_Data_:
++++++++++++++++++++

-- ==== Sys2Proof/Machine/Thermal.lean ====
section
/-! DEFINITION. ALIVE, heartbeat, temperature supervision, thermal shutdown and the hardware trip (R594-R608). Dies are numbered
0 hub, 1-4 carriages 0-3, 5 motor die. Temperatures are in 1/8 degree. -/
namespace Sys2Proof.Machine

/-- The thermal leaf of a die (R599), its unit path (R605) and the domain of its sensor (R609). -/
def thermalLeaf (die : Nat) : Nat := if die = 0 then 0x1A20 else if die = 5 then 0x6310 else carPath (die - 1) 0x310
def diePath (die : Nat) : Nat := (die + 1) * 0x1000
def sensorDomain (die : Nat) : Nat := if die = 0 then 8 else if die = 5 then 23 else 11 + 3 * (die - 1)

/-- The die exists and its sensor's domain is on (R598). -/
def supervised (h : Hw) (die : Nat) : Bool :=
  decide (die < 6) && (die == 0 || die == 5 || populated h (die - 1)) && domainOn h (sensorDomain die)

def thermal (h : Hw) (die : Nat) : Thermal := mget (fun _ => {}) h.island.dies die
def onThermal (h : Hw) (die : Nat) (f : Thermal → Thermal) : Hw :=
  onIsland h (fun i => { i with dies := mset (fun _ => {}) i.dies die (f (mget (fun _ => {}) i.dies die)) })

/-- Temperature and zone of a die. -/
def dieTemp (h : Hw) (die : Nat) : Int := getS h TH_TEMP_TEMP (inst die)
def dieZone (h : Hw) (die : Nat) : Nat := getF h TH_TEMP_ZONE (inst die)
/-- Thresholds of a die in 1/8 degree; TCOLD is S8 (R609). -/
def tcold (h : Hw) (die : Nat) : Int := 8 * getS h TH_THR_TCOLD (inst die)
def twarn (h : Hw) (die : Nat) : Int := 8 * getF h TH_THR_TWARN (inst die)
def tsd (h : Hw) (die : Nat) : Int := 8 * getF h TH_THR_TSD (inst die)
def trs (h : Hw) (die : Nat) : Int := 8 * getF h TH_THR_TRS (inst die)

/-- The working, powered neighbours of a die (R599). -/
def neighbours (h : Hw) (die : Nat) : List Nat :=
  let l := if die = 0 then [1, 2, 3, 4, 5] else if die = 5 then [0, 1, 4] else [0, die % 4 + 1, (die + 2) % 4 + 1]
  l.filter (fun n => supervised h n && getF h TH_TEMP_BROKEN (inst n) == 0)

/-- Insertion into a rising list of integers. -/
def sortIn (a : Int) : List Int → List Int
  | [] => [a]
  | b :: l => if a ≤ b then a :: b :: l else b :: sortIn a l

/-- Twice the median of a list; the mean of the middle two of an even number. -/
def twiceMedian (l : List Int) : Int :=
  let s := l.foldr sortIn []
  let n := s.length
  s.getD ((n - 1) / 2) 0 + s.getD (n / 2) 0

/-- The spindle ceiling in force (R602): the lower of SP_GLIM.CEIL and, while any die is Warm or hotter, the thermal ceiling. -/
def ceilingInForce (h : Hw) : Nat :=
  let ceil := getF h SP_GLIM_CEIL 0
  if (List.range 6).any (fun die => decide (2 ≤ dieZone h die)) then min ceil (liveVal h 0x1A00 0x053 0) else ceil

/-- No WG rises on carriage `c` again until the start or the recovery that allows it; the sector in flight is completed (R279). -/
def stopWrites (h : Hw) (c : Nat) : Hw := onPath h c (fun p => { p with noWrite := true })

/-- A thermal hold begins (R603): steps 1-3 of hot removal for the commands in flight, the carriages unload, the spindle stops
once the heads are parked. Fetching goes on: admin commands are served, and every later I/O command ends with Namespace Not Ready. -/
def beginHold (h : Hw) : Hw :=
  let h := onBoot h (fun b => { b with thermalHold := true, drainAt := if b.thermalHold then b.drainAt else some h.log.optime })
  onSpindle (unloadAll h) (fun p => { p with stopping := true })

/-- The cause of class [3] in a die's thermal leaf holds while the die is in Shutdown or tripped (R141, R608). -/
def heatCause (h : Hw) (die : Nat) (on : Bool) : Hw := setCause h (thermalLeaf die) 3 on

/-- Latch and record class [3] in a thermal leaf with the severity of R589. -/
def raiseThermal (h : Hw) (die severity code : Nat) (forced : Bool) : Hw :=
  let u := thermalLeaf die
  let h := onUnit h u (fun x => { x with summary := x.summary ||| 8 })
  raiseRecord h u 0x103 severity code forced

/-- A die enters Shutdown (R603): counted, recorded, and the reaction of its die. -/
def thermalShutdown (h : Hw) (die : Nat) (forced : Bool) : Hw :=
  if 3 ≤ dieZone h die then h
  else
    let h := heatCause (setF h TH_TEMP_ZONE (inst die) 3) die true
    let h := onThermal h die (fun t => { t with shutdowns := (t.shutdowns + 1) % 2 ^ 32, coolAt := none })
    if die = 0 ∨ die = 5 then beginHold (raiseThermal h die 6 0 forced)
    else
      let c := die - 1
      let h := startUnload (stopWrites (raiseThermal h die 5 2 forced) c) c
      let k := carPath c 0
      if fenceVal h k ≠ 1 ∧ fenceVal h k ≠ 2 then
        let h := cutBlocks (setFence h k 2) (fenceMembers h k) 8
        startProgress (stopFormatter (setF h HQ_STAT_FENCED 0 (putBit (getF h HQ_STAT_FENCED 0) c true)) c)
      else h

/-- The zone a temperature puts a die in that is in zone `z` below Shutdown (R601): Warm and Cold are left only 3 degrees
inside their thresholds. -/
def zoneOf (h : Hw) (die : Nat) (z : Nat) (t : Int) : Nat :=
  if tsd h die ≤ t then 3
  else if twarn h die ≤ t then 2
  else if t < tcold h die then 1
  else if z = 2 ∧ twarn h die - 24 ≤ t then 2
  else if z = 1 ∧ t < tcold h die + 24 then 1
  else 0

/-- A die below Shutdown is in the zone its temperature puts it in; entering Warm or Cold raises a record, entering Shutdown its reaction
(R601, R603). -/
def settleZone (h : Hw) (die : Nat) : Hw :=
  let z := dieZone h die
  let n := zoneOf h die z (dieTemp h die)
  if n = 3 then thermalShutdown h die false
  else
    let h := setF h TH_TEMP_ZONE (inst die) n
    if n ≠ z ∧ (n = 1 ∨ n = 2) then ruleRecord h (thermalLeaf die) 601 4 0 else h

/-- A die leaves Shutdown or a trip: it enters the zone of its temperature (R604, R607). -/
def leaveHeat (h : Hw) (die : Nat) : Hw :=
  let h := onThermal (heatCause h die false) die (fun t => { t with coolAt := none })
  settleZone (setF h TH_TEMP_ZONE (inst die) 0) die

/-- Update the zone of a die at a reading (R601), and the cooling timer of a die in Shutdown or tripped (R604, R607). -/
def updateZone (h : Hw) (die : Nat) : Hw :=
  let z := dieZone h die
  let t := dieTemp h die
  let cool : Bool := if z = 4 then decide (t < 840) else z == 3 && decide (t < trs h die) && (die != 0 || h.island.mr4Hot == 0)
  let h := onThermal h die (fun x => { x with coolAt := if cool then some (x.coolAt.getD h.log.optime) else none })
  if 3 ≤ z then h else settleZone h die

/-- The sensor of a die breaks (R599): class [3] is raised once, as Rec. -/
def breakSensor (h : Hw) (die : Nat) : Hw :=
  if getF h TH_TEMP_BROKEN (inst die) = 1 then h
  else
    let h := setF h TH_TEMP_BROKEN (inst die) 1
    let h := onThermal h die (fun t => { t with deviating := 0 })
    raiseThermal h die 3 0 false

/-- TEMP of a die from its reading, or its substitute (R600, R608). -/
def updateTemp (h : Hw) (die : Nat) : Hw :=
  let i := inst die
  if flagF h TH_FORCE_FEN i then
    setS (setF (setF h TH_TEMP_FORCED i 1) TH_TEMP_SUBST i 0) TH_TEMP_TEMP i (getS h TH_FORCE_FTEMP i)
  else
    let h := setF h TH_TEMP_FORCED i 0
    if flagF h TH_TEMP_BROKEN i then
      let ns := neighbours h die
      let t := match ns with
        | [] => tsd h die
        | n :: l => l.foldl (fun m k => max m (dieTemp h k)) (dieTemp h n) + 8 * (getF h TH_XCHK_SUBOFS i : Int)
      setS (setF h TH_TEMP_SUBST i 1) TH_TEMP_TEMP i t
    else setS (setF h TH_TEMP_SUBST i 0) TH_TEMP_TEMP i (getS h TH_RAW_RAW i)

/-- TEMPERATURE_READING (R598): the diode of a supervised die reads `raw`. -/
def execTemperatureReading (die : Nat) (raw : Int) (s : State) : Res := s.run fun h =>
  if supervised h die then
    let i := inst die
    let raw := if flagF h TH_FORCE_FEN i then getS h TH_FORCE_FTEMP i else raw
    let h := setF (setS h TH_RAW_RAW i raw) TH_TEMP_VALID i 1
    let ns := neighbours h die
    let m := twiceMedian (ns.map (fun n => getS h TH_RAW_RAW (inst n)))
    let off := !ns.isEmpty && decide (16 * getF h TH_XCHK_XDEV i < (2 * raw - m).natAbs)
    let h := onThermal h die (fun t => { t with deviating := if off then t.deviating + 1 else 0 })
    let h := if 64 ≤ (thermal h die).deviating then breakSensor h die else h
    updateZone (updateTemp h die) die
  else h

/-- SENSOR_BROKEN (R599): the diode conversion finds an open or a short. -/
def execSensorBroken (die : Nat) (s : State) : Res := s.run fun h =>
  if supervised h die then updateZone (updateTemp (breakSensor h die) die) die else h

/-- Domain `d` is powered where nothing else keeps it off (R145, R603, R629). -/
def powerWanted (h : Hw) (d : Nat) : Hw := if domainExists h d && !(wantedOff h d) then powerUpMotor h d else h

/-- Return to service of a carriage fenced by heat (R604): re-initialised and unfenced as by a write of 0 to 003; its thermal
class does not bar it, as the re-initialise clears it. Its domains are on again. -/
def recoverCarriage (h : Hw) (c : Nat) : Hw :=
  let h := onUnit h (carPath c 0x310) (fun x => { x with summary := x.summary - (x.summary &&& 8), cause := x.cause - (x.cause &&& 8) })
  let h := onPath h c (fun p => { p with noWrite := false })
  let h := powerWanted (powerWanted h (9 + 3 * c)) (10 + 3 * c)
  if unfenceBarred h (carPath c 0) then h else unfenceSet h (carPath c 0)

/-- A thermal hold ends when no die that holds it is left (R603, R604): domains on, fetching, the gates of stage 0x09 (R116). -/
def endHold (h : Hw) : Hw :=
  if h.boot.thermalHold && decide (dieZone h 0 < 3) && decide (dieZone h 5 < 3) && h.island.mr4Hot == 0 then
    let h := onSpindle (onBoot h (fun b => { b with thermalHold := false, drainAt := none })) (fun p => { p with stopping := false })
    backToGates ([5, 21, 22, 9, 10, 11, 12, 13, 14, 15, 16, 17, 18, 19, 20].foldl powerWanted h)
  else h

/-- The cooling timer of a die has run for `ms` (R604, R607). -/
def cooledFor (h : Hw) (die ms : Nat) : Bool :=
  match (thermal h die).coolAt with
  | some t => decide (t + ms ≤ h.log.optime)
  | none => false

/-- THERMAL_SHUTDOWN_END (R604): TEMP has stayed below TRS for 10 s. -/
def execThermalShutdownEnd (die : Nat) (s : State) : Res := s.run fun h =>
  if dieZone h die = 3 ∧ cooledFor h die 10000 ∧ die < 6 then
    let h := leaveHeat h die
    if die = 0 ∨ die = 5 then endHold h else recoverCarriage h (die - 1)
  else h

/-- HARDWARE_TRIP (R605, R606): the die's own diode, or (with a broken sensor) TEMP, reached 125 degrees. A die that
is below Shutdown meets TSD with it: that Shutdown is recorded and counted too (R608, log entry 41). -/
def execHardwareTrip (die : Nat) (s : State) : Res := s.run fun h =>
  if supervised h die ∧ !(flagF h TH_TRIP_TRIPPED (inst die)) ∧
     (!(flagF h TH_TEMP_BROKEN (inst die)) ∨ 1000 ≤ dieTemp h die) then
    let i := inst die
    let now := h.log.optime
    let (code, severity) := if die = 0 ∨ die = 5 then (0, 6) else (2, 5)
    let h := if dieZone h die < 3 then
        onThermal (raiseRecord h (thermalLeaf die) 0x103 severity code false) die (fun t => { t with shutdowns := (t.shutdowns + 1) % 2 ^ 32 })
      else h
    let h := heatCause (setF (setF (setF h TH_TRIP_TRIPPED i 1) TH_TRIP_TLATCH i 1) TH_TEMP_ZONE i 4) die true
    let h := raiseThermal h die severity code false
    let recent := ((thermal h die).tripTimes.filter (fun t => decide (now ≤ t + 86400000))).take 2
    let held := decide (2 ≤ recent.length)
    let h := onThermal h die (fun t => { t with trips := (t.trips + 1) % 2 ^ 32, tripTimes := now :: recent, tripHeld := held, coolAt := none })
    let h := raiseAlert h 4 (diePath die)
    let h := if held then askStair4 h 0x103 else h
    if die = 0 then
      let h := (List.range 6).foldl (fun h d => domainFar h (d + 1)) (onIsland h (fun x => { x with domHeld := x.domHeld ||| 0x3F }))
      let h := (List.range 4).foldl stopWrites h
      stopAlive (gatesLow (retractAll h)) 3
    else if die = 5 then
      let h := onIsland (retractAll h) (fun x => { x with tripAt := now })
      if h.spindle.holdUp then onIsland h (fun x => { x with tripHoldUp := true })
      else
        let h := gatesLow h
        if allParked h then holdMotor h else onIsland h (fun x => { x with tripHoldUp := true })
    else fenceCarriage (startRetract (stopWrites h (die - 1)) (die - 1)) (die - 1)
  else h

/-- TRIP_HOLD_UP_END (R606): every drive is Parked, or 200 ms have passed since the trip of the motor die. -/
def execTripHoldUpEnd (s : State) : Res := s.run fun h =>
  if h.island.tripHoldUp ∧ (drivesParked h ∨ h.island.tripAt + 200 ≤ h.log.optime) then holdMotor (gatesLow (onIsland h (fun x => { x with tripHoldUp := false }))) else h

/-- TRIP_RECOVERY (R607): the die's temperature has stayed below 105 degrees for 1 s. -/
def execTripRecovery (die : Nat) (s : State) : Res := s.run fun h =>
  if die < 6 ∧ flagF h TH_TRIP_TRIPPED (inst die) ∧ !((thermal h die).tripHeld) ∧ cooledFor h die 1000 then
    let h := leaveHeat (setF h TH_TRIP_TRIPPED (inst die) 0) die
    if die = 0 then takeReset h 5 0x1A20
    else if die = 5 then
      let h := onIsland h (fun x => { x with domHeld := x.domHeld - (x.domHeld &&& 0x300000) })
      if h.boot.thermalHold then endHold h else backToGates h
    else if dieZone h die = 3 then h
    else recoverCarriage h (die - 1)
  else h

/-- TH_FORCE_WRITE (R594): a write of TH_FORCE of a die's page lands; in sealed mode only source 6 is taken. -/
def execThForceWrite (die source data : Nat) (s : State) : Res := s.run fun h =>
  if isSealed h ∧ source ≠ 6 then loseWrite h (0xF00000 + inst die) (source % 8) 0x14
  else setF (setF h TH_FORCE_FEN (inst die) (bits 31 31 data)) TH_FORCE_FTEMP (inst die) (bits 15 0 data)

/-- A heartbeat is missed (R596): counted, ALIVE stops, class [5]; a window that closes without a first write (`unbeaten`) is
failure 0x0F (R118). -/
def heartbeatMiss (h : Hw) (unbeaten : Bool) : Hw :=
  let h := setF h TH_HBSTAT_ARMED 0 0
  let h := stopAlive (onIsland h (fun i => { i with misses := (i.misses + 1) % 2 ^ 32 })) 1
  let h := if unbeaten then startFail h 0x0F 0 else takeReset h 4 0
  raiseFault h 0x1A40 5 false

/-- TH_HBEAT_WRITE (R596): a write of TH_HBEAT lands. -/
def execThHbeatWrite (key : Nat) (s : State) : Res := s.run fun h =>
  if !(flagF h TH_HBSTAT_ARMED 0) ∨ !h.pins.resetIn then h
  else
    let next := getF h TH_HBSTAT_NEXT 0
    if key % 256 = next then
      let h := setF h TH_HBSTAT_NEXT 0 (if next = 0xA5 then 0x5A else 0xA5)
      let h := onIsland h (fun i => { i with beaten := true, beatAt := h.log.optime })
      if h.island.alive = .notStarted then setF (onIsland h (fun i => { i with alive := .toggling })) TH_HBSTAT_ALIVE 0 1 else h
    else heartbeatMiss h false

/-- HEARTBEAT_MISS (R596): 100 ms have passed since the last correct write, or since the window opened. -/
def execHeartbeatMiss (s : State) : Res := s.run fun h =>
  if flagF h TH_HBSTAT_ARMED 0 ∧ h.island.beatAt + 100 ≤ h.log.optime then heartbeatMiss h (!h.island.beaten) else h

/-- ALIVE_STOP (R597): 2 ms after a stop cause. -/
def execAliveStop (s : State) : Res := s.run fun h =>
  if h.island.stopDue = 0 ∨ h.log.optime < h.island.stopAt + 2 then h
  else setF (setF (onIsland h (fun i => { i with stopDue := 0, alive := .stopped })) TH_HBSTAT_ALIVE 0 0) TH_HBSTAT_STOPPED 0 1

end Sys2Proof.Machine
end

++++++++++++++++++++

Please return all lines in the material above that include the word "raiseRecord".

  raiseRecord h u 0x103 severity code forced
        onThermal (raiseRecord h (thermalLeaf die) 0x103 severity code false) die (fun t => { t with shutdowns := (t.shutdowns + 1) % 2 ^ 32 })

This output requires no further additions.